Милая хозяюшка перекрестила его из Игоря в Рыгора – не на украинский, а скорей всего на белорусский лад. Рыгор так Рыгор, он согласен. Здесь, на стыке Западной Украины и Западной Белоруссии, украинское и белорусское перемешано. Итак, Рыгор Петрович?
– Товарищ полковник! Товарищ Волощак! Позвольте спросить: каковы ваши планы?
– Планы у нас, командир, следующие. – Подгорельский ответил за обоих, сухо и властно. – Во первых, отзавтракав, поблагодарить за хлеб-соль и тебя и хозяйку. Во-вторых, соснуть пару часиков, потому мотались по отрядам, ночь без сна… И, в-третьих, поработать пару деньков в отряде.
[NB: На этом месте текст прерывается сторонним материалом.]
-- ==== Sys2Proof/Machine/Pipeline.lean ====
section
/-! DEFINITION. One cycle of the machine (40_pipeline R100 to R126). Every stage reads the state `s`
from before the cycle and proposes one latch of the next state; `advance` assembles it and `cycle`
adds the faults. The word fetched is an argument, so that a cycle can be read as the one that issues
a given instruction; `Machine.step` supplies the word at `pc`. -/

namespace Sys2Proof.Machine

/-! ## Decode and the load-use stall (R104, R105) -/

/-- The ID/EX candidate `D` (R104): both operand registers are read whatever the kind. -/
def State.decodeStage (s : State) : IdEx where
  instr := s.ifid.instr
  pcPlus1 := s.ifid.pcPlus1
  readRegA := s.reg.read (fieldA s.ifid.instr)
  readRegB := s.reg.read (fieldB s.ifid.instr)
  offset := sext16 (field16 s.ifid.instr)

/-- The `stall` signal (R105): a LW in ID/EX, and a word in IF/ID that stall-checks its destination. -/
def State.stall (s : State) : Bool :=
  (kindOf s.config.highBits s.idex.instr == .LW) && stallChecks s.config s.ifid.instr (fieldB s.idex.instr)

/-! ## Execute and the forwarding multiplexer (R106 to R111) -/

/-- The operands forwarded to the word in ID/EX: WB/END first, then MEM/WB, then EX/MEM, a later match
overwriting an earlier one, so that the nearest producer wins (R107 to R109). -/
def State.forwarded (s : State) : Word × Word :=
  let a := fieldA s.idex.instr
  let b := fieldB s.idex.instr
  let ops₀ := (s.idex.readRegA, s.idex.readRegB)
  let ops₁ := forwardFrom a b ops₀ (destOf s.config s.wbend.instr) s.wbend.writeData
  let ops₂ := forwardFrom a b ops₁ (destOf s.config s.memwb.instr) s.memwb.writeData
  if (wordPath s.config s.exmem.instr).forwardsAlu then
    forwardFrom a b ops₂ (destOf s.config s.exmem.instr) s.exmem.aluResult
  else ops₂

/-- The effective operands of Execute (R106): a HALT or NOOP takes no forwarding. -/
def State.operands (s : State) : Word × Word :=
  if (wordPath s.config s.idex.instr).takesForwarding then s.forwarded
  else (s.idex.readRegA, s.idex.readRegB)

/-- The EX/MEM candidate `X` (R110, R111). -/
def State.executeStage (s : State) : ExMem where
  instr := s.idex.instr
  branchTarget := branchTargetOf s.idex.pcPlus1 s.idex.offset
  eq := equalityFlag s.operands.1 s.operands.2
  aluResult := (wordPath s.config s.idex.instr).alu s.operands.1 s.operands.2 s.idex.offset
  storeData := s.operands.2

/-! ## Memory and branch resolution (R112 to R115) -/

/-- The `taken` signal: the word entering Memory is a BEQ and its flag is set (R112). -/
def State.taken (s : State) : Bool := (wordPath s.config s.exmem.instr).branches && s.exmem.eq

/-- The word index of the Memory stage's access (R113). -/
def State.ea (s : State) : Int := signed s.exmem.aluResult

/-- The access of the word entering Memory (R113). -/
def State.access (s : State) : Access := (wordPath s.config s.exmem.instr).access

/-- The Memory stage's fault: a LW or SW out of range (R58, R113). -/
def State.memoryFault (s : State) : List FaultReason :=
  match s.access with
  | .none => []
  | .read => s.dataFault s.ea
  | .write => s.dataFault s.ea

/-- The MEM/WB candidate `M` (R114): the loaded word for a LW, else the ALU result (D11, log 11). -/
def State.memoryStage (s : State) : MemWb where
  instr := s.exmem.instr
  writeData :=
    match s.access with
    | .read => s.memRead s.ea
    | .none => s.exmem.aluResult
    | .write => s.exmem.aluResult

/-- Data memory after the cycle: changed by a SW only (R113). -/
def State.nextDmem (s : State) : Memory :=
  match s.access with
  | .write => s.memWrite s.ea s.exmem.storeData
  | .none => s.dmem
  | .read => s.dmem

/-! ## Writeback and Retire (R116 to R118) -/

/-- Writeback's fault: a destination that is no register (R117). -/
def State.writebackFault (s : State) : List FaultReason :=
  match destOf s.config s.memwb.instr with
  | none => []
  | some d => if d < 8 then [] else [.destOutOfRange d]

/-- The register file after the cycle (R116). -/
def State.nextReg (s : State) : Regs :=
  match destOf s.config s.memwb.instr with
  | none => s.reg
  | some d => s.reg.write d s.memwb.writeData

/-- The next WB/END latch `W` (R118). -/
def State.retireStage (s : State) : WbEnd where
  instr := s.memwb.instr
  writeData := s.memwb.writeData

/-! ## Assembling the next state (R119 to R124) -/

/-- The number of squashed instructions of the cycle (R124). -/
def State.squashDepth (s : State) : Nat := if s.taken then 3 else 0

/-- The next IF/ID latch: held by a stall, voided by a squash (R119 to R121, R123). -/
def State.nextIfid (s : State) (fetched : Word) : IfId :=
  let l : IfId := if s.stall then s.ifid else { instr := fetched, pcPlus1 := s.pc + 1 }
  if s.taken then { l with instr := noopWord } else l

/-- The next ID/EX latch: voided by a stall and by a squash (R119 to R121, R123). -/
def State.nextIdex (s : State) : IdEx :=
  if s.taken || s.stall then { s.decodeStage with instr := noopWord } else s.decodeStage

/-- The next EX/MEM latch: voided by a squash (R119, R121). -/
def State.nextExmem (s : State) : ExMem :=
  if s.taken then { s.executeStage with instr := noopWord } else s.executeStage

/-- The next program counter (R122): the branch target, else the frozen pc, else the next word. -/
def State.nextPc (s : State) : Int :=
  if s.taken then s.exmem.branchTarget else if s.stall then s.pc else s.pc + 1

/-- The next state of a cycle that fetched `fetched` and raised no fault (R100, R126). -/
def State.advance (s : State) (fetched : Word) : State where
  config := s.config
  reg := s.nextReg
  pc := s.nextPc
  cycles := s.cycles + 1
  imem := s.imem
  dmem := s.nextDmem
  ifid := s.nextIfid fetched
  idex := s.nextIdex
  exmem := s.nextExmem
  memwb := s.memoryStage
  wbend := s.retireStage

/-- The faults of the stages behind Fetch, the oldest instruction's first (R125, R206). -/
def State.stageFaults (s : State) : List FaultReason := s.writebackFault ++ s.memoryFault

/-- The cycle whose fetched word is `fetched`: the whole of R126, Fetch's own range check left to
`Machine.step`. -/
def cycle (fetched : Word) (s : State) : Host.Outcome State Fault Refusal :=
  settle s.stageFaults (s.advance fetched)

/-- The cycle whose fetch is out of range: no next state; Fetch's reason comes last, as the youngest
instruction's (R57, R103, R125, R206). The word is unused: the cycle faults. -/
def cycleWithoutFetch (s : State) : Host.Outcome State Fault Refusal :=
  settle (s.stageFaults ++ s.fetchFault) (s.advance noopWord)

/-- The halt test: the word in WB/END is a HALT (70_reset R226). -/
def State.halted (s : State) : Bool := (wordPath s.config s.wbend.instr).halts

end Sys2Proof.Machine
end

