-- ==== Sys2Proof/Machine/Reference.lean ====
section
/-! DEFINITION. The sequential reference machine (70_reset R230): one instruction at a time, each by the
"Sequential effect" of its rule; with the three counts of the cycle formula (R233). -/

namespace Sys2Proof.Machine

/-- The sequential effect of an instruction at a reference state (R230). -/
def seqExec (c : Config) (i : Instr) (t : RefState) : RefOutcome :=
  match i with
  | .add _ rA rB dest => seqAdd c rA rB dest t
  | .nor _ rA rB dest => seqNor c rA rB dest t
  | .lw _ rA rB off => seqLw c rA rB off t
  | .sw _ rA rB off => seqSw c rA rB off t
  | .beq _ rA rB off => seqBeq rA rB off t
  | .unrecOp5 .. => seqUnrecOp5 t
  | .halt .. => seqHalt t
  | .noop .. => seqNoop t
  | .unrecHigh .. => seqUnrecHigh t

/-- The word at index `a` of instruction memory, for the reference. -/
def fetchWord (c : Config) (imem : Memory) (a : Int) : Word := Memory.read c.imemFill imem a.toNat

/-- `seqStep(T)` over the instruction memory `imem` (R230). -/
def seqStep (c : Config) (imem : Memory) (t : RefState) : RefOutcome :=
  if inRange t.pc c.imemWords then seqExec c (decode c.highBits (fetchWord c imem t.pc)) t
  else .fault (.fetchOutOfRange t.pc)

/-- A run of the reference so far: its state and the counts of R233. -/
structure RefRun where
  state : RefState
  /-- N: the instructions executed. -/
  executed : Nat
  /-- S: the load-use stalls among them. -/
  stalls : Nat
  /-- T: the taken branches among them. -/
  taken : Nat
deriving DecidableEq, Repr

/-- The start of a run of the reference. -/
def RefRun.start (t : RefState) : RefRun where
  state := t
  executed := 0
  stalls := 0
  taken := 0

/-- The instruction `w` is a LW and the next one executed stall-checks its destination (R233, S). -/
def costsStall (c : Config) (w next : Word) : Bool :=
  (kindOf c.highBits w == .LW) && stallChecks c next (fieldB w)

/-- The instruction `w` is a BEQ whose operands are equal at `t` (R233, T). -/
def costsSquash (c : Config) (w : Word) (t : RefState) : Bool :=
  (kindOf c.highBits w == .BEQ) && equalityFlag (t.reg.read (fieldA w)) (t.reg.read (fieldB w))

/-- The run after one more instruction, which took the reference from `r.state` to `t'` (R233). -/
def RefRun.after (c : Config) (imem : Memory) (r : RefRun) (t' : RefState) : RefRun where
  state := t'
  executed := r.executed + 1
  stalls := r.stalls + (if costsStall c (fetchWord c imem r.state.pc) (fetchWord c imem t'.pc) then 1 else 0)
  taken := r.taken + (if costsSquash c (fetchWord c imem r.state.pc) r.state then 1 else 0)

/-- How a run of the reference ends. -/
inductive RefResult where
  /-- It stopped at a HALT; the counts leave the HALT out. -/
  | stopped (r : RefRun)
  /-- A model fault. -/
  | faulted (r : RefRun) (reason : FaultReason)
  /-- Neither within the bound. -/
  | running (r : RefRun)
deriving DecidableEq, Repr

/-- At most `n` steps of the reference (R230, R231). -/
def seqRun (c : Config) (imem : Memory) : Nat → RefRun → RefResult
  | 0, r => .running r
  | n + 1, r =>
    match seqStep c imem r.state with
    | .next t' => seqRun c imem n (r.after c imem t')
    | .stop _ => .stopped r
    | .fault reason => .faulted r reason

end Sys2Proof.Machine
end

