-- ==== Sys2Proof/Machine/Report.lean ====
section
/-! DEFINITION. What the host observes: the per-cycle trace and the final report (70_reset R232, R234),
which read a latch field only where it is meaningful (10_state R36, D24), and the display of a word
(30_encoding R87, R89). Observing changes no state. -/

namespace Sys2Proof.Machine

/-- A field's value where it is meaningful, the neutral placeholder `none` elsewhere (R36, R234). -/
def shown {α : Type} (meaningful : Bool) (v : α) : Option α := if meaningful then some v else none

/-- IF/ID as observed. -/
structure IfIdView where
  instr : Word
  pcPlus1 : Option Int
deriving DecidableEq, Repr

/-- ID/EX as observed. -/
structure IdExView where
  instr : Word
  pcPlus1 : Option Int
  readRegA : Option Word
  readRegB : Option Word
  offset : Option Int
deriving DecidableEq, Repr

/-- EX/MEM as observed. -/
structure ExMemView where
  instr : Word
  branchTarget : Option Int
  eq : Option Bool
  aluResult : Option Word
  storeData : Option Word
deriving DecidableEq, Repr

/-- MEM/WB or WB/END as observed. -/
structure WriteView where
  instr : Word
  writeData : Option Word
deriving DecidableEq, Repr

/-- One row of the trace (R234). -/
structure Observation where
  cycles : Nat
  pc : Int
  dmem : Memory
  reg : Regs
  ifid : IfIdView
  idex : IdExView
  exmem : ExMemView
  memwb : WriteView
  wbend : WriteView
deriving DecidableEq, Repr

/-- The table of 10_state R36: `readRegA` is read for these kinds. -/
def readsA : Kind → Bool
  | .ADD | .NOR | .LW | .SW | .BEQ => true
  | .HALT | .NOOP | .UNREC => false

/-- R36: `readRegB`. -/
def readsB : Kind → Bool
  | .ADD | .NOR | .SW | .BEQ => true
  | .LW | .HALT | .NOOP | .UNREC => false

/-- R36: `offset`. -/
def readsOffset : Kind → Bool
  | .LW | .SW | .BEQ => true
  | .ADD | .NOR | .HALT | .NOOP | .UNREC => false

/-- R36: `aluResult`. -/
def readsAlu : Kind → Bool
  | .ADD | .NOR | .LW | .SW => true
  | .BEQ | .HALT | .NOOP | .UNREC => false

/-- R36: `writeData`. -/
def writes : Kind → Bool
  | .ADD | .NOR | .LW => true
  | .SW | .BEQ | .HALT | .NOOP | .UNREC => false

/-- What the trace shows of a state (R234, R36). -/
def State.observe (s : State) : Observation :=
  let kind := kindOf s.config.highBits
  { cycles := s.cycles
    pc := s.pc
    dmem := s.dmem
    reg := s.reg
    ifid := { instr := s.ifid.instr, pcPlus1 := shown (kind s.ifid.instr == .BEQ) s.ifid.pcPlus1 }
    idex :=
      { instr := s.idex.instr
        pcPlus1 := shown (kind s.idex.instr == .BEQ) s.idex.pcPlus1
        readRegA := shown (readsA (kind s.idex.instr)) s.idex.readRegA
        readRegB := shown (readsB (kind s.idex.instr)) s.idex.readRegB
        offset := shown (readsOffset (kind s.idex.instr)) s.idex.offset }
    exmem :=
      { instr := s.exmem.instr
        branchTarget := shown (kind s.exmem.instr == .BEQ) s.exmem.branchTarget
        eq := shown (kind s.exmem.instr == .BEQ) s.exmem.eq
        aluResult := shown (readsAlu (kind s.exmem.instr)) s.exmem.aluResult
        storeData := shown (kind s.exmem.instr == .SW) s.exmem.storeData }
    memwb := { instr := s.memwb.instr, writeData := shown (writes (kind s.memwb.instr)) s.memwb.writeData }
    wbend := { instr := s.wbend.instr, writeData := shown (writes (kind s.wbend.instr)) s.wbend.writeData } }

/-- The trace of at most `n` cycles: one row for every state the run loop tests, before its cycle; the
final state is one of them (R234, D28). -/
def trace : Nat → State → List Observation
  | 0, s => [s.observe]
  | n + 1, s =>
    if s.halted then [s.observe]
    else
      match step s with
      | .next s' => s.observe :: trace n s'
      | .fault _ => [s.observe]
      | .refused _ => [s.observe]

/-- The final report (R232, D28): the last state as observed, and the reasons of a faulted run. -/
inductive Report where
  /-- Emitted once, after halt: cycles, registers, data memory, pc and the five latches. -/
  | final (o : Observation)
  /-- The reasons, and the state before the faulting cycle. -/
  | fault (reasons : List FaultReason) (o : Observation)
  /-- The bound was reached. -/
  | noHalt (o : Observation)
deriving DecidableEq, Repr

/-- The report of a run (R232). -/
def RunResult.report : RunResult → Report
  | .halted s => .final s.observe
  | .faulted s f => .fault f.reasons s.observe
  | .noHalt s => .noHalt s.observe

/-- The operands of the assembly form in field order A, B, 16-bit field (R87). -/
def renderOperands (name : String) (a b : Reg) (last : String) : String :=
  name ++ " r" ++ toString a.val ++ ",r" ++ toString b.val ++ "," ++ last

/-- The eight hexadecimal digits of a word, the most significant first (R53). -/
def renderRaw (w : Word) : String :=
  "0x" ++ String.ofList ((List.range 8).map fun k => Nat.digitChar (w.toNat / 16 ^ (7 - k) % 16))

/-- The destination of ADD and NOR as displayed: the register it names, else the bare index (R87). -/
def renderDest (f : BitVec 16) : String :=
  if zext16 f < 8 then "r" ++ toString (zext16 f) else toString (zext16 f)

/-- A word's display: a recognised kind in the assembly form of R87, an unrecognised word as its raw
value (R89). Total, and it changes nothing. -/
def renderWord (p : HighBitsPolicy) (w : Word) : String :=
  match decode p w with
  | .add _ a b f => renderOperands "ADD" a b (renderDest f)
  | .nor _ a b f => renderOperands "NOR" a b (renderDest f)
  | .lw _ a b f => renderOperands "LW" a b (toString (sext16 f))
  | .sw _ a b f => renderOperands "SW" a b (toString (sext16 f))
  | .beq _ a b f => renderOperands "BEQ" a b (toString (sext16 f))
  | .halt .. => "HALT"
  | .noop .. => "NOOP"
  | .unrecOp5 .. | .unrecHigh .. => renderRaw w

end Sys2Proof.Machine
end

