-- ==== Sys2Proof/Tests/Slice0.lean ====
section
/-! SUPPORT. Tests of the model and a witness for every statement that has hypotheses. Expected values
are from 95_test_vectors or worked out by hand from the rules; each name says what is checked. -/

namespace Sys2Proof.Machine.Tests

/-! ## Helpers -/

/-- Memories of 16 and 8 words, the spec's defaults otherwise. -/
def small : Config := { Config.default with imemWords := 16, dmemWords := 8 }

/-- Registers r0 to r7. -/
def regs : Regs := #v[0, 1, 2, 3, 4, 1, 0xFFFFFFFF, 7]

/-- A launched state of the small machine with NOOPs in instruction memory. -/
def idle (data : List Word) : State :=
  State.launched small regs (Memory.ofWords 0 0 (List.replicate 8 noopWord)) (Memory.ofWords 0 0 data)

/-- The idle state with these words in ID/EX, EX/MEM, MEM/WB and the given results in the last two. -/
def flight (idex exmem memwb : Word) (alu data : Word) : State :=
  { idle [10, 11, 12, 13, 14, 15, 16, 17] with
    idex := ⟨idex, 5, 2, 3, sext16 (field16 idex)⟩, exmem := ⟨exmem, 3, true, alu, 99⟩, memwb := ⟨memwb, data⟩ }

/-- The state answered, where one is. -/
def nextOf (o : Host.Outcome State Fault Refusal) : Option State :=
  match o with
  | .next t => some t
  | .fault _ => none
  | .refused _ => none

/-- The state after issuing an instruction from the idle state and `n` further steps. -/
def after (n : Nat) (data : List Word) (i : Instr) : Option State :=
  (nextOf (exec i (idle data))).bind fun t => nextOf (steps n t)

/-! ## WellFormed refuses what no word decodes to -/

theorem test_ill_formed_high_bits_in_add : (Instr.add 1 0 0 0).wellFormed .unrecognised = false := by decide
theorem test_ill_formed_high_bits_in_opcode_5 : (Instr.unrecOp5 64 0 0 0).wellFormed .unrecognised = false := by decide
theorem test_ill_formed_unrecHigh_without_high_bits : (Instr.unrecHigh 0 1 0 0 0).wellFormed .unrecognised = false := by
  decide
theorem test_ill_formed_unrecHigh_when_ignored : (Instr.unrecHigh 1 1 0 0 0).wellFormed .ignore = false := by decide
theorem test_well_formed_add_high_bits_ignored : (Instr.add 1 0 0 0).wellFormed .ignore = true := by decide

/-! ## Decoding, the words written out as hi op A B f16 (R71, R75) -/

theorem test_decode_add : decode .unrecognised 0b0000000_000_101_010_0000000000000111#32 = .add 0 5 2 7 := by decide
theorem test_decode_nor : decode .unrecognised 0b0000000_001_011_110_1111111111111111#32 = .nor 0 3 6 0xFFFF := by decide
theorem test_decode_lw : decode .unrecognised 0b0000000_010_111_001_1000000000000000#32 = .lw 0 7 1 0x8000 := by decide
theorem test_decode_sw : decode .unrecognised 0b0000000_011_100_000_0000000000000011#32 = .sw 0 4 0 3 := by decide
theorem test_decode_beq : decode .unrecognised 0b0000000_100_001_010_1111111111111110#32 = .beq 0 1 2 0xFFFE := by decide
theorem test_decode_opcode_5 : decode .unrecognised 0b0000000_101_001_000_0000000000000001#32 = .unrecOp5 0 1 0 1 := by
  decide
theorem test_decode_halt : decode .unrecognised 0b0000000_110_000_001_0000000000000010#32 = .halt 0 0 1 2 := by decide
theorem test_decode_noop : decode .unrecognised 0b0000000_111_010_011_0000000000000100#32 = .noop 0 2 3 4 := by decide
theorem test_decode_high_bits : decode .unrecognised 0b1000000_010_001_011_0000000000000101#32 = .unrecHigh 64 2 1 3 5 := by
  decide
theorem test_decode_high_bits_ignored : decode .ignore 0b1000000_010_001_011_0000000000000101#32 = .lw 64 1 3 5 := by decide
theorem test_encode_lw : encode (.lw 0 0 1 0) = 0x00810000#32 := by decide
theorem test_encode_unrecHigh_keeps_the_opcode : encode (.unrecHigh 1 7 0 0 0) = 0x03C00000#32 := by decide
theorem test_noop_and_halt_words : noopWord = 29360128#32 ∧ haltWord = 25165824#32 := by decide
theorem test_decodeTableWord : decodeTableWord 32 0x010A0003 = some (.beq 0 1 2 3) := by decide

/-! ## One small test or two per instruction -/

theorem test_add_wraps : (after 4 [] (.add 0 6 2 3)).map (fun u => u.reg.read 3) = some 1 := by decide
theorem test_add_writes_r0 : (after 4 [] (.add 0 1 2 0)).map (fun u => u.reg.read 0) = some 3 := by decide
theorem test_nor : (after 4 [] (.nor 0 1 2 3)).map (fun u => u.reg.read 3) = some 0xFFFFFFFC := by decide
theorem test_lw_reads_base_plus_offset : (after 4 [0, 0, 0, 77] (.lw 0 4 7 0xFFFF)).map (fun u => u.reg.read 7) = some 77 := by
  decide
theorem test_lw_base_is_the_destination : (after 4 [5, 6, 8] (.lw 0 2 2 0)).map (fun u => u.reg.read 2) = some 8 := by decide
theorem test_sw_stores_field_b : (after 4 [] (.sw 0 1 7 2)).map (fun u => (u.memRead 3, u.memRead 2)) = some (7, 0) := by
  decide
theorem test_beq_taken : (after 3 [] (.beq 0 1 5 0xFFFF)).map (fun u => u.pc) = some 0 := by decide
theorem test_beq_not_taken : (after 3 [] (.beq 0 1 2 5)).map (fun u => u.pc) = some 4 := by decide
theorem test_halt_stops : (after 4 [] (.halt 0 0 0 0)).map (fun u => (u.halted, u.cycles)) = some (true, 5) := by decide
theorem test_noop_changes_no_register : (after 4 [] (.noop 0 1 2 3)).map (fun u => u.reg) = some regs := by decide
theorem test_opcode_5_changes_no_register : (after 4 [] (.unrecOp5 0 1 2 3)).map (fun u => u.reg) = some regs := by decide
theorem test_high_bits_change_no_register : (after 4 [] (.unrecHigh 1 0 1 2 3)).map (fun u => u.reg) = some regs := by decide

/-! ## Witnesses: states and operands that meet the hypotheses of each statement

Words used: ADD r0,r1,r2 is 0x00010002, LW r0,r1,0 is 0x00810000, SW r0,r3,9 is 0x00C30009, BEQ r0,r0,-4 is
0x0100FFFC, HALT is 0x01800000, NOOP is 0x01C00000 (95_test_vectors section 2). -/

theorem witness_DecodeInvertsEncode :
    (Instr.lw 0 7 7 0xFFFF).wellFormed .unrecognised = true ∧ (Instr.add 127 0 7 8).wellFormed .ignore = true ∧
      (Instr.unrecHigh 1 7 0 0 0).wellFormed .unrecognised = true := by decide

theorem witness_KindFollowsTheOpcodeMap :
    (HighBitsPolicy.unrecognised = .unrecognised ∧ fieldHi 0x02000000 ≠ 0) ∧
      (HighBitsPolicy.ignore = .ignore ∨ fieldHi 0xFFFFFFFF = 0) ∧ fieldOp 0xFFFFFFFF = 7 ∧
      (HighBitsPolicy.unrecognised = .ignore ∨ fieldHi 0x01FFFFFF = 0) ∧ fieldOp 0x00010002 = 0 ∧
      fieldOp 0x01400000 = 5 ∧ fieldOp 0x01800000 = 6 := by decide

theorem witness_WritersAreAddNorAndLw :
    destOf small 0x00010007 = some 7 ∧ destOf small 0x00010008 = some 8 ∧ destOf small 0x00870000 = some 7 ∧
      destOf small 0x01800000 = none ∧ destOf { small with arithDest := .low3 } 0x00010008 = some 0 := by decide

theorem witness_LaunchFixesTheState :
    launch LaunchParams.default [noopWord, haltWord] =
      .ok (State.launched Config.default (Vector.replicate 8 0) [(0, noopWord), (1, haltWord)] [(0, noopWord), (1, haltWord)]) := by
  rfl

theorem witness_launch_with_an_override :
    (launch { LaunchParams.default with dmemInit := some [7, 0] } [haltWord]).toOption.map (fun s => s.dmem)
      = some [(0, 7)] := by decide

/-- Both fit exactly, each limit fails alone, and both fail together (the program's is reported, log 25). -/
theorem witness_LaunchRefusesWhatDoesNotFit :
    let p (n m : Nat) : LaunchParams := { LaunchParams.default with config := { small with imemWords := n, dmemWords := m } }
    (launch (p 2 2) [1, 2]).toOption.isSome = true ∧ launch (p 1 2) [1, 2] = .error .programTooLong ∧
      launch (p 2 1) [1, 2] = .error .dataImageTooLong ∧ launch (p 1 1) [1, 2] = .error .programTooLong :=
  ⟨by decide, rfl, rfl, rfl⟩

theorem witness_LinesAreHexadecimalWords :
    (∃ ch ∈ ['0', 'G'], hexDigit ch = none) ∧
      (['f', 'F', 'F', 'F', 'F', 'F', 'F', 'F'].map hexDigit = [15, 15, 15, 15, 15, 15, 15, 15].map some) ∧
      Nat.ofDigits 16 [15, 15, 15, 15, 15, 15, 15, 15].reverse < 2 ^ 32 ∧
      (['1', '0', '0', '0', '0', '0', '0', '0', '0'].map hexDigit = [1, 0, 0, 0, 0, 0, 0, 0, 0].map some) ∧
      ¬ Nat.ofDigits 16 [1, 0, 0, 0, 0, 0, 0, 0, 0].reverse < 2 ^ 32 :=
  ⟨⟨'G', by simp, by decide⟩, by decide, by norm_num [Nat.ofDigits], by decide, by norm_num [Nat.ofDigits]⟩

/-- The characters beside the three ranges of digits are none. -/
theorem test_hexDigit_edges :
    ['/', ':', '@', 'G', '`', 'g'].map hexDigit = List.replicate 6 none ∧
      ['0', '9', 'A', 'F', 'a', 'f'].map hexDigit = [some 0, some 9, some 10, some 15, some 10, some 15] := by decide

/-- Two lines that load, and one between them that does not. -/
theorem witness_ProgramTextLoads :
    List.Forall₂ (fun line w => parseLine line = .ok w) [['0', '1', '8', '0', '0', '0', '0', '0'], ['f']] [haltWord, 15] ∧
      (∀ line ∈ [['f']], ∃ w, parseLine line = .ok w) ∧ parseLine ['x'] = .error .notHexadecimal := by
  refine ⟨.cons rfl (.cons rfl .nil), ?_, rfl⟩
  intro line h
  rw [List.mem_singleton.mp h]
  exact ⟨15, rfl⟩

/-- One field to each side of a table row of 10_state R36: a LW shows readRegA and no readRegB. -/
theorem test_observation_of_a_load :
    (flight 0x00930001 0x00930001 0x00930001 7 8).observe.idex = ⟨0x00930001, none, some 2, none, some 1⟩ ∧
      (flight 0x00930001 0x00930001 0x00930001 7 8).observe.exmem = ⟨0x00930001, none, none, some 7, none⟩ ∧
      (flight 0x00930001 0x00930001 0x00930001 7 8).observe.memwb = ⟨0x00930001, some 8⟩ := by decide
Приемлемая программа, командир?
– Приемлемая, товарищ полковник. Разрешите налить чаю?
– Налей… Пожалуйста.
Он выговорил это «пожалуйста» после паузы, словно припомнив: нужно сказать, нужно быть вежливым. Но привычная, застарелая властность сквозила в интонациях, в выражении лица, в жестах, и вежливость его была та же – властная, повелевающая. И два ордена Красного Знамени властно алели над кармашком, видясь Скворцову двумя алыми ранами на груди: чтоб заслужить их, надо было пролить кровь. Опять разговор пошел шумный, перекрестный, обо всем не очень обязательном. Прихлебывая чай с молоком, Скворцов трезвел окончательно. Здорово было снова воспринимать все, как оно есть, не ухудшая и не приукрашивая. Здорово, что к нам прибыли представитель Центра и секретарь подпольного райкома партии, командир крупнейшего партизанского отряда. Вместе с ними мы разберемся в ситуации, наметим меры, чтобы возродить отряд…
– Товарищ Скворцов, товарищ Емельянов, нам нужно и честь знать, засиделись. – Подгорельский говорил с улыбкой, не вязавшейся с повелительностью голоса. – Благодарим за хлеб-соль и приют, однако нужно определиться на постой. Нет-нет, стеснять вас не будем, мы с Иосифом Герасимовичем займем свободную хату…
… Эта хата была, как и та, которую занимало отрядное командование, – под камышом, приземистая, беленная снаружи и внутри, с подслеповатыми окошками, придавленная поленницей и присыпанная снегом, и даже хозяйка походила на тетю Галю, но не внешностью, а своей простотой, приветливостью, стремлением угодить. Звали ее тетя Марыля.
Скворцов приходил сюда не раз – и один и с Емельяновым, со Стецько, то на разговоры, то на ужин. Тут и за ужином вели служебные разговоры, тетю Марылю отсылали к соседке; она не обижалась, собравшись наскоро, приговаривала-частила: «Чайник и казанок с картошкой разогретые, на печке, хлеб в шкафу нарезанный…» Чоловика ее, хромого, болезненного, закрывали в боковушке, и он не выползал оттуда, пока за ним не заходила тетя Марыля.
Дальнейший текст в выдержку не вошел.